Even worse, Turkey is dependent on so-called “carry trade” investments of short-term money seeking high interest rates in Turkish assets, which pay more than 10% interest. Investors who reached for high Turkish yields got burned during the past month as the Turkish lira collapsed. Turkey’s current account deficit is running at 4% of GDP, and its currency remains vulnerable to further decline.
"In early September, US federal prosecutors charged top Turkish bank executives and a former Turkish economics minister with laundering hundreds of millions of dollars for Iran."
David, Wall Street and The City are well known for laundering billions from anything that stinks, like they control the drugs business and NATO is in Afghanistan for the opium ( production increased 25 times since 9/11…).
Yes, probably few love "zig-zag" Erdogan, but certainly nobody likes the western "prosecutors" and their humanitarian financial and real massacres…
So, like it or not, the real winners are in the real civilized world: Beijing, Moscow, Teheran, Damascus.

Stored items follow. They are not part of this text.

/-! ### CONFIGURE on a quiet line -/

/-- Settles O54: the poll by BUSY, and the eight bus operations one after the other. No write touches
what BUSY is made of, so none of them is refused. -/
theorem configureReachesItsEndState : Obligations.ConfigureReachesItsEndState := by
  intro s baud clock pc hpc
  obtain rfl := configure_start hpc
  refine ⟨zext32 (usrValue s), fun hbusy => ?busy, fun hidle => ?idle⟩
  case busy => rw [hostStep_c0, if_pos hbusy]; rfl
  case idle =>
    have hpoll : hostStep (.c0 baud clock) s =
        .next (.c1Read baud clock, reply (zext32 (usrValue s)) s) := by
      rw [hostStep_c0, if_neg (Bool.eq_false_iff.1 hidle)]
    have hdiv := byteOperand_or_dlab (zext32 s.lcr)
    obtain ⟨htx, -⟩ := (busy_eq_false_iff s).1 hidle
    refine hostRun_succ hpoll <| hostRun_succ (hostStep_c1Read ..) <|
      hostRun_succ (hostStep_c1Write _ _ _ hidle) <|
      hostRun_succ (hostStep_c3Frac _ _ hidle hdiv) <|
      hostRun_succ (hostStep_c3Low _ _ hidle hdiv) <|
      hostRun_succ (hostStep_c3High _ _ hidle hdiv) <|
      hostRun_succ (hostStep_c4 _ _ hidle) <| hostRun_succ (hostStep_c5 _ _ htx) ?_
    simp [hostRun, reply, divisorFor, fracFor, zext32]

end Sys2Proof.Machine
end

section
/-! SUPPORT. The two reads of a shared view and what they change, which accesses and calls are a
view's, and the turns of a view in a host system; with the settled statement of 45_host_sequences.md
R188 and 60_exceptions.md R210 to R212. -/

namespace Sys2Proof.Machine

/-! ### The two reads of a view (60_exceptions.md R211) -/

/-- What a shared view may issue. -/
def IsViewRead (i : Instr) : Prop := i = .rdUsr ∨ i = .rdLsr

theorem mayIssue_view_iff (i : Instr) : AccessClass.view.mayIssue i = true ↔ IsViewRead i := by
  simp [AccessClass.mayIssue, IsViewRead]

theorem view_mayIssue_eq_false {i : Instr} (husr : i ≠ .rdUsr) (hlsr : i ≠ .rdLsr) :
    AccessClass.view.mayIssue i = false :=
  Bool.eq_false_iff.2 fun h => ((mayIssue_view_iff i).1 h).elim husr hlsr

/-- Nothing but the error latches differs, and those are at most cleared; the model's replies and
draws aside. -/
def TouchesOnlyLatches (s t : State) : Prop :=
  t = { s with
    oe := t.oe, pe := t.pe, fe := t.fe, bi := t.bi, replies := t.replies, draws := t.draws } ∧
  (t.oe = true → s.oe = true) ∧ (t.pe = true → s.pe = true) ∧
  (t.fe = true → s.fe = true) ∧ (t.bi = true → s.bi = true)

theorem touchesOnlyLatches_refl (s : State) : TouchesOnlyLatches s s :=
  ⟨rfl, id, id, id, id⟩

/-- Both reads are answered in every state of the block (43_status.md R140, R142). -/
theorem exec_viewRead {i : Instr} (hi : IsViewRead i) (s : State) :
    exec i s = .next (effect i s) := by
  obtain rfl | rfl := hi <;> rfl

/-- RD_USR only answers; RD_LSR answers and clears the latches. -/
theorem effect_viewRead {i : Instr} (hi : IsViewRead i) (s : State) :
    TouchesOnlyLatches s (effect i s) := by
  obtain rfl | rfl := hi
  · exact ⟨rfl, id, id, id, id⟩
  · exact ⟨rfl, nofun, nofun, nofun, nofun⟩

/-- A view's reads are reads: no write decodes to them (30_encoding.md R63). -/
theorem not_wr_of_viewRead {s : State} {wr : Bool} {offset width : Nat} {w : Word} {i : Instr}
    (hi : IsViewRead i) (hn : nextInstr s (.access wr offset width w) = .ok i) : wr = false := by
  obtain ⟨e, he, hd⟩ := nextInstr_ok_iff.1 hn
  simp only [encodedInput] at he
  split at he
  · obtain rfl := Except.ok.inj he
    obtain ⟨-, henc⟩ := encodeAt_of_decodeBus hd
    obtain rfl | rfl := hi
    all_goals
      obtain ⟨hkey, -⟩ := Encoded.bus.inj henc
      simpa using (congrArg keyWr hkey).symm
  · cases he

/-! ### The sequences of a view (45_host_sequences.md R188) -/

/-- A shared sequence issues reads of UART Status and Line Status alone. -/
theorem operations_of_view {c : HostCall} (hc : c.accessClass = .view) :
    ∀ op ∈ c.operations, op = (false, .usr) ∨ op = (false, .lsr) := by
  cases c with
  | configure _ _ | writeWord _ | readWord => cases hc
  | isTxFifoFull | isRxFifoEmpty | flush => simp [HostCall.operations]
  | poll reg _ _ =>
    have hreg : reg = .usr ∨ reg = .lsr := by
      by_contra hne
      simp [HostCall.accessClass, hne] at hc
    obtain rfl | rfl := hreg <;> simp [HostCall.operations]

/-- A shared sequence has a first label, whatever its operands. -/
theorem exists_start_of_view {c : HostCall} (hc : c.accessClass = .view) :
    ∃ pc, c.start = some pc := by
  cases c with
  | configure _ _ => cases hc
  | _ => exact ⟨_, rfl⟩

/-- In every state of the block the next access of a shared sequence is one of the two reads. -/
theorem nextInstr_of_viewCall {pc : HostPc} {c : HostCall} {x : Input} (hc : pc.call = some c)
    (hv : c.accessClass = .view) (hx : pc.access = some x) (s : State) :
    ∃ i, nextInstr s x = .ok i ∧ IsViewRead i := by
  obtain ⟨wr, reg, v, hmem, rfl⟩ := HostPc.access_mem_operations hc hx
  obtain hop | hop := operations_of_view hv _ hmem
  · obtain ⟨rfl, rfl⟩ := Prod.mk.inj hop
    exact ⟨_, nextInstr_usr s v, .inl rfl⟩
  · obtain ⟨rfl, rfl⟩ := Prod.mk.inj hop
    exact ⟨_, nextInstr_lsr s v, .inr rfl⟩

theorem mayCall_view_iff (c : HostCall) :
    AccessClass.view.mayCall c = true ↔ c.accessClass = .view := by
  simp [AccessClass.mayCall]

/-! ### The turns of a thread -/

/-- A thread of a well-formed set is in no call that is not its class's. -/
theorem HostSystem.callAllowed_of_wellFormed {h : HostSystem} {n : Nat} {th : HostThread}
    (hw : h.wellFormed = true) (hn : h.threads[n]? = some th) :
    h.oneOwner = true ∧ th.callAllowed = true := by
  obtain ⟨howner, hall⟩ := Bool.and_eq_true_iff.1 hw
  exact ⟨howner, List.all_eq_true.1 hall th (List.mem_of_getElem? hn)⟩

theorem HostSystem.step_thread {h : HostSystem} {n : Nat} {th : HostThread}
    (hn : h.threads[n]? = some th) : h.step (.thread n) = h.goOn n th := by
  simp only [step, hn]

theorem HostSystem.step_act {h : HostSystem} {n : Nat} {th : HostThread} (a : HostAction)
    (hn : h.threads[n]? = some th) (hpc : th.pc.call = none) :
    h.step (.act n a) = h.act n th a := by
  simp only [step, hn, if_pos hpc]

/-- Between its calls a thread issues a bus operation of its own. -/
theorem HostSystem.act_issue (h : HostSystem) (n : Nat) (th : HostThread) (wr : Bool)
    (offset width : Nat) (w : Word) :
    h.act n th (.issue wr offset width w) = h.access n th (.access wr offset width w)
      (fun v => .done (if wr then .unit else .value v)) := rfl

/-- A thread in a call goes on with its access, if its class may make the call. -/
theorem HostSystem.goOn_access {h : HostSystem} {n : Nat} {th : HostThread} {x : Input}
    (hx : th.pc.access = some x) :
    h.goOn n th =
      if th.callAllowed then h.access n th x th.pc.resume else .refused .outsideClass := by
  simp only [goOn, hx]

/-- An operation outside the class of its thread is refused (60_exceptions.md R211; log 18). -/
theorem HostSystem.access_outsideClass {h : HostSystem} {n : Nat} {th : HostThread} {x : Input}
    {i : Instr} {f : Word → HostPc} (ho : h.oneOwner = true) (hn : nextInstr h.dev x = .ok i)
    (hi : th.cls.mayIssue i = false) : h.access n th x f = .refused .outsideClass := by
  simp [access, ho, hn, hi]

/-- A view's bus operation, where it is answered, touches only the latches. -/
theorem HostSystem.access_view_touches {h h' : HostSystem} {n : Nat} {pc : HostPc} {x : Input}
    {f : Word → HostPc} (ha : h.access n ⟨.view, pc⟩ x f = .next h') :
    TouchesOnlyLatches h.dev h'.dev := by
  obtain ⟨-, i, t, -, hi, ht, rfl⟩ := access_next_iff.1 ha
  obtain ⟨-, rfl⟩ := exec_next_iff.1 ht
  exact effect_viewRead ((mayIssue_view_iff i).1 hi) h.dev

/-- Taking another class leaves the block as it is. -/
theorem HostSystem.become_dev {h h' : HostSystem} {n : Nat} {th : HostThread} {c : AccessClass}
    (hb : h.become n th c = .next h') : h'.dev = h.dev := by
  unfold become at hb
  split at hb
  · obtain rfl := Host.Outcome.next.inj hb; rfl
  · cases hb

/-- Making a call leaves the block as it is. -/
theorem HostSystem.act_call_dev {h h' : HostSystem} {n : Nat} {th : HostThread} {c : HostCall}
    (ha : h.act n th (.call c) = .next h') : h'.dev = h.dev := by
  simp only [act] at ha
  split at ha
  · split at ha
    · obtain rfl := Host.Outcome.next.inj ha; rfl
    · cases ha
  · cases ha

/-- Going on with a call, a view touches only the latches. -/
theorem HostSystem.goOn_view_touches {h h' : HostSystem} {n : Nat} {pc : HostPc}
    (hg : h.goOn n ⟨.view, pc⟩ = .next h') : TouchesOnlyLatches h.dev h'.dev := by
  unfold goOn at hg
  split at hg
  · obtain rfl := Host.Outcome.next.inj hg
    exact touchesOnlyLatches_refl _
  · split at hg
    · exact access_view_touches hg
    · cases hg

/-- Between its calls a view touches only the latches, whatever its program does. -/
theorem HostSystem.act_view_touches {h h' : HostSystem} {n : Nat} {pc : HostPc} {a : HostAction}
    (ha : h.act n ⟨.view, pc⟩ a = .next h') : TouchesOnlyLatches h.dev h'.dev := by
  cases a with
  | call c => rw [act_call_dev ha]; exact touchesOnlyLatches_refl _
  | issue wr offset width w => rw [act_issue] at ha; exact access_view_touches ha
  | obtain => rw [become_dev (c := .owner) ha]; exact touchesOnlyLatches_refl _
  | drop => rw [become_dev (c := .view) ha]; exact touchesOnlyLatches_refl _

/-! ### The settled statement, one theorem for each of its parts -/

/-- A view in a call of a well-formed set of threads issues one of its two reads and is answered. -/
theorem view_inCall_answered {h : HostSystem} {n : Nat} {pc : HostPc} {x : Input}
    (hw : h.wellFormed = true) (hn : h.threads[n]? = some ⟨.view, pc⟩) (hx : pc.access = some x) :
    ∃ i t, nextInstr h.dev x = .ok i ∧ IsViewRead i ∧ exec i h.dev = .next t ∧
      h.step (.thread n) = .next ⟨t, h.threads.set n ⟨.view, pc.resume (lastReply t)⟩⟩ := by
  obtain ⟨howner, hallowed⟩ := HostSystem.callAllowed_of_wellFormed hw hn
  cases hc : pc.call with
  | none => rw [(HostPc.access_none_iff pc).2 hc] at hx; cases hx
  | some c =>
    have hview : c.accessClass = .view := by
      simpa [HostThread.callAllowed, hc, mayCall_view_iff] using hallowed
    obtain ⟨i, hi, hread⟩ := nextInstr_of_viewCall hc hview hx h.dev
    have hexec := exec_viewRead hread h.dev
    refine ⟨i, effect i h.dev, hi, hread, hexec, ?_⟩
    rw [HostSystem.step_thread hn, HostSystem.goOn_access hx, if_pos hallowed]
    exact HostSystem.access_next_iff.2
      ⟨howner, i, _, hi, (mayIssue_view_iff i).2 hread, hexec, rfl⟩

/-- A view between calls that issues one of its two reads is answered with the value read. -/
theorem view_issue_answered {h : HostSystem} {n : Nat} {pc : HostPc} {wr : Bool}
    {offset width : Nat} {w : Word} {i : Instr} (ho : h.oneOwner = true)
    (hn : h.threads[n]? = some ⟨.view, pc⟩) (hpc : pc.call = none)
    (hi : nextInstr h.dev (.access wr offset width w) = .ok i) (hread : IsViewRead i) :
    h.step (.act n (.issue wr offset width w)) = .next ⟨effect i h.dev,
      h.threads.set n ⟨.view, .done (.value (lastReply (effect i h.dev)))⟩⟩ := by
  obtain rfl := not_wr_of_viewRead hread hi
  rw [HostSystem.step_act _ hn hpc, HostSystem.act_issue]
  exact HostSystem.access_next_iff.2
    ⟨ho, i, _, hi, (mayIssue_view_iff i).2 hread, exec_viewRead hread h.dev, rfl⟩

/-- A turn of a view that is answered touches only the latches. -/
theorem view_turn_touches {h h' : HostSystem} {n : Nat} {pc : HostPc} {turn : Turn}
    (hn : h.threads[n]? = some ⟨.view, pc⟩) (ht : turn = .thread n ∨ ∃ a, turn = .act n a)
    (hs : h.step turn = .next h') : TouchesOnlyLatches h.dev h'.dev := by
  obtain rfl | ⟨a, rfl⟩ := ht
  · rw [HostSystem.step_thread hn] at hs
    exact HostSystem.goOn_view_touches hs
  · by_cases hpc : pc.call = none
    · rw [HostSystem.step_act a hn hpc] at hs
      exact HostSystem.act_view_touches hs
    · simp [HostSystem.step, hn, hpc] at hs

/-- Settles O59: a view's turn by what its class may call and issue, and the block after it by the
effect of the two reads. -/
theorem sharedViewTouchesOnlyLatches : Obligations.SharedViewTouchesOnlyLatches := by
  refine ⟨?inCall, ?issue, ?call, ?outside, ?touches⟩
  case inCall =>
    rintro h n ⟨_, pc⟩ x hw hn rfl hx
    exact view_inCall_answered hw hn hx
  case issue =>
    rintro h n ⟨_, pc⟩ wr offset width w i ho hn rfl hpc hi
    refine ⟨fun hread => ⟨_, exec_viewRead hread h.dev, view_issue_answered ho hn hpc hi hread⟩,
      fun husr hlsr => ?_⟩
    rw [HostSystem.step_act _ hn hpc, HostSystem.act_issue]
    exact HostSystem.access_outsideClass ho hi (view_mayIssue_eq_false husr hlsr)
  case call =>
    rintro h n ⟨_, pc⟩ c hn rfl hpc
    rw [HostSystem.step_act _ hn hpc]
    refine ⟨fun hview => ?_, fun howner => ?_⟩
    · obtain ⟨first, hstart⟩ := exists_start_of_view hview
      refine ⟨first, hstart, ?_⟩
      simp [HostSystem.act, mayCall_view_iff, hview, hstart, HostSystem.setThread]
    · simp [HostSystem.act, mayCall_view_iff, howner]
  case outside =>
    rintro h n ⟨_, pc⟩ x i ho hn rfl hx hi husr hlsr
    rw [HostSystem.step_thread hn, HostSystem.goOn_access hx]
    split
    · exact HostSystem.access_outsideClass ho hi (view_mayIssue_eq_false husr hlsr)
    · rfl
  case touches =>
    rintro h h' n ⟨_, pc⟩ turn hn rfl ht hs
    exact view_turn_touches hn ht hs

end Sys2Proof.Machine
end

section
/-! SUPPORT. The classification of receive errors: it reads bits 4 to 0 of a Line Status value
(60_exceptions.md R203), and the settled statement of 60_exceptions.md. -/

namespace Sys2Proof.Machine

/-- Values that agree in bits 4 to 0 are of one class. -/
theorem rxClass_congr {v w : Byte} (h : ∀ i < 5, v.getLsbD i = w.getLsbD i) :
    rxClass v = rxClass w := by
  simp only [rxClass, h 4 (by decide), h 3 (by decide), h 2 (by decide), h 1 (by decide),
    h 0 (by decide)]

/-- The mask 0x1F keeps bits 4 to 0. -/
theorem getLsbD_and_0x1F (v : Byte) {i : Nat} (hi : i < 5) :
    (v &&& 0x1F).getLsbD i = v.getLsbD i := by
  have hmask : ∀ j < 5, (0x1F : Byte).getLsbD j = true := by decide
  rw [BitVec.getLsbD_and, hmask i hi, Bool.and_true]

/-- Settles O31: the chain is that of `rxClass`, and the mask keeps every bit the chain reads. -/
theorem receiveErrorPrecedence : Obligations.ReceiveErrorPrecedence :=
  fun v => ⟨rfl, rxClass_congr fun _ hi => (getLsbD_and_0x1F v hi).symm⟩

end Sys2Proof.Machine
end

section
/-! SUPPORT. Quiescent states and reset: the flags and the status values of a block with nothing
queued, shifting or being assembled; with the settled statements of 70_reset_and_hazards.md. -/

namespace Sys2Proof.Machine

/-! ### Quiescent states (70_reset_and_hazards.md R242) -/

/-- With nothing to send and no character being assembled, BUSY is left to the received data, where
the chip counts them (10_state.md R26). -/
theorem busy_iff_of_quiescent {s : State} (hq : quiescent s) :
    busy s = true ↔ s.params.busyOnRxData = true ∧ s.rxFifo ≠ [] := by
  obtain ⟨htx, hshift, hactive⟩ := hq
  simp [busy_iff, htx, hshift, hactive, List.length_pos_iff]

turkey is strong enough to resist,challenges,erdogan played it right,turkey has allways been loyal to the west,the question is all asian countries no longer trust the west..the arab spring has scared the hell out of the gulf royals,,russia has lost faith after ukraine..if the west loses turkey..the west has lost all options in the geopolitical game.the west needs turkey more than ever..while the arab spring was right the coup was wrong..the independence for the kurds..is a wrong move at a time when the mideast is in a mess..a kurdish state can only be viable in a wider peace environment..you cannot create chaos frmom caos..the kurds are being sellfish..should wait longer..when the time is right..h
Nobody knows what is really going on———-Turkey had switched sides so many times that the TRUTH is stranger then fiction. One thing is for sure———FAKE NEWS got the lead on this bubbling crisis———-who are the serfs to believe???
Barzani clan = Mossad
Kevin, as long as you don’t trust the Anglo/Jews, you might have a chance to find a bit of truth elsewhere…
http://www.voltairenet.org/article198204.html
Dave, glad you noticed and it is fun to read the dissenters, here. I often wonder what color the sky is where they live.
Erdogan is getting a taste of what it’s like when the thugs you are in bed with throws a fit.
George Pugh, if the color of the sky is your limit, sorry but you are really limited and you must be living a miserable life in a really miserable place. Is that place your limited mind ?
Luca Taramelli come on! I rather liked your first comment, but this conspiracy theory smells. True, the Western press is addict to fake news, but voltaire is not above suspicion either. Turkey is in a mess. It has supported anti-Assad terrorists in Syria (against an earlier and saner policy of no problem with Turkey’s neighbors). Later it switched alliances, and began fighting against them. But it also fights with Kurds, who, in Syria, after the Syrian army, are the strongest enemies of the islamists. In Iraq Turkey was Barzani’s ally until Barzani declared Kurdistan independent. Erdogan threatens to cut off its lifeline by shutting off the oleoducts that runs through Turkey, but does not do it, probably because his own family profits from the sale of Kurdish oil. WIth Germany it was on the right side, because Merkel had no business preventing Turkish politicians speaking to Turks in Germany, but had gone overboard with the arrest of a German journalist. Finally, the USA has a long experience in subverting democratic governments and killing foreign leaders. If I were Erdogan I would be very worried.
It’s about time the self-styled sultan got.a taste of his come-upance.